Ces groupes se différencient notamment par leurs dialectes et leurs terminologies
de parenté, de type eskimo chez les uns, hawaïen chez les autres.
Il me semble avoir repéré trois niveaux d'organisation socio-familiale : 1) la
famille élémentaire ; 2) une famille étendue d'extension très variable : certains
siblings d'une phratrie, leurs conjoints et leurs enfants, ou un couple et ses enfants
mariés, ou parfois des cousins au premier degré et leurs enfants, etc. Cette unité se
manifeste lors des beuveries et travaux collectifs, tels que la fabrication d'une
pirogue, le débroussaillage d'une planche de riz ou de maïs. Elle implique souvent
la possession en commun de certains outils (moulins à maïs en fonte, moulins à
canne à sucre) , et un partage de la viande de chasse. Elle englobe de deux à quatre
ou cinq cases ; 3) la « rivière », qui présente une certaine homogénéité culturelle
et dont on peut se demander si elle forme une unité à caractère endogamique du
type dème. Seule la détermination de l'ensemble des alliances du Nauca permettra
de répondre à cette question, mais on peut déjà supposer qu'on a affaire à une
préférence pour la duplication des alliances antérieures par des alliances parallèles
qui entraîneraient des déplacements de groupes entiers d'une rivière à une autre
et formeraient en définitive le modèle d'un schéma migratoire.

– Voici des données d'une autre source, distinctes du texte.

-- ==== Sys2Proof/Config.lean ====
section
/-! DEFINITION. What the spec leaves open: uninterpreted constants (free values), and the constants of one build. -/

namespace Sys2Proof.Config

/-- A free value (log entry 2): the n-th open value a step needs, as bits. Nothing constrains it. -/
opaque freeBits : Nat → (w : Nat) → BitVec w
/-- Reciprocal of an FP32 value: which of the FP32 values within 1 ulp the unit gives (R68; log entry 3). -/
opaque recipUlp : W32 → Bool
/-- A scalar shift by 32 or more: the spec states no result (log entry 13); operation, operand, amount. -/
opaque shiftOver : Nat → W32 → W32 → W32
/-- The predicate bit of a compare whose lane packs several elements: the spec does not say which decides (log entry 13). -/
opaque packedCmp : Nat → W32 → W32 → Bool
/-- Reciprocal of zero or of an infinity: R68 states no result (log entry 3). -/
opaque recipSpecial : W32 → W32
/-- Reciprocal square root: which of the FP32 values within 1 ulp the unit gives (R68; log entry 3). -/
opaque rsqrtUlp : W32 → Bool
/-- Reciprocal square root of a zero, a negative value or an infinity: R68 states no result (log entry 3). -/
opaque rsqrtSpecial : W32 → W32
/-- exp of an FP32 value where neither overflow, underflow nor NaN applies (R68: within 2 ulp; log entry 3). -/
opaque expValue : W32 → W32
/-- log of a positive FP32 value (R68: within 2 ulp; log entry 3). -/
opaque logValue : W32 → W32
/-- tanh of an FP32 value that is no NaN (R68: absolute error at most 2^-22; log entry 3). -/
opaque tanhValue : W32 → W32
/-- sigmoid of an FP32 value that is no NaN (R68: absolute error at most 2^-22; log entry 3). -/
opaque sigmoidValue : W32 → W32
/-- The plan-signing and manifest-signing public keys: x then y, 32 bytes each (R474: provisioning only). -/
opaque planKey : List Byte
opaque manifestKey : List Byte
/-- The wake CAN identifier (R384, R474: provisioning only). -/
opaque wakeId : BitVec 29
/-- The serial number fused into the part (R566: "Fused"). -/
opaque serial : BitVec 128
/-- The endorsement key in OTP (R465); no interface reads it. -/
opaque endorseKey : List Byte
/-- Installed DRAM bytes of one channel (R189: up to 8 GiB each). -/
opaque dramPerChannel : Nat
/-- The dispatch firmware's planner version (R118, R357). -/
opaque plannerVersion : W32
/-- The random challenge that Lantern's generator draws for the n-th proposal (R484). -/
opaque challenge : Nat → W32
/-- The source kind of an event record other than STATE_CHANGE (R313: each raising chapter defines it, and none gives its
code; log entry 26). -/
opaque evtKind : Nat → W16
/-- The nonzero session value that the n-th session gets (R376: never reused since power-on). -/
opaque session : Nat → W32

/-- The wait in ms that a BUSY_RETRY response suggests, by situation, where no rule states it (R336; log entry 2). -/
opaque suggestedWait : Nat → W16

/-- The fused voltage–frequency table: how far each entry of a gallery lies from the nominal table, less 30 mV (R536: within
±30 mV; log entry 2); only the value modulo 61 counts. -/
opaque vfTrim : Nat → Nat → Nat

/-- The IDCODE that the TAP shifts out (R509 gives no value; log entry 2). -/
opaque idcode : W32

end Sys2Proof.Config
end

La filiation est bilatérale. La résidence est binéolocale ; le mariage est interdit
avec tous les cousins du premier degré, et il est peut-être préférentiel avec les
cousins au deuxième degré.
Chamanisme
J'ai rencontré des chamanes sur chacune des rivières visitées. Mais alors que
les chamanes du premier groupe se sont instruits soit chez d'autres Embera soit
chez des Nwanama, ceux du deuxième groupe ont le plus souvent été en contact
avec des chamanes du Putumayo (probablement Inga).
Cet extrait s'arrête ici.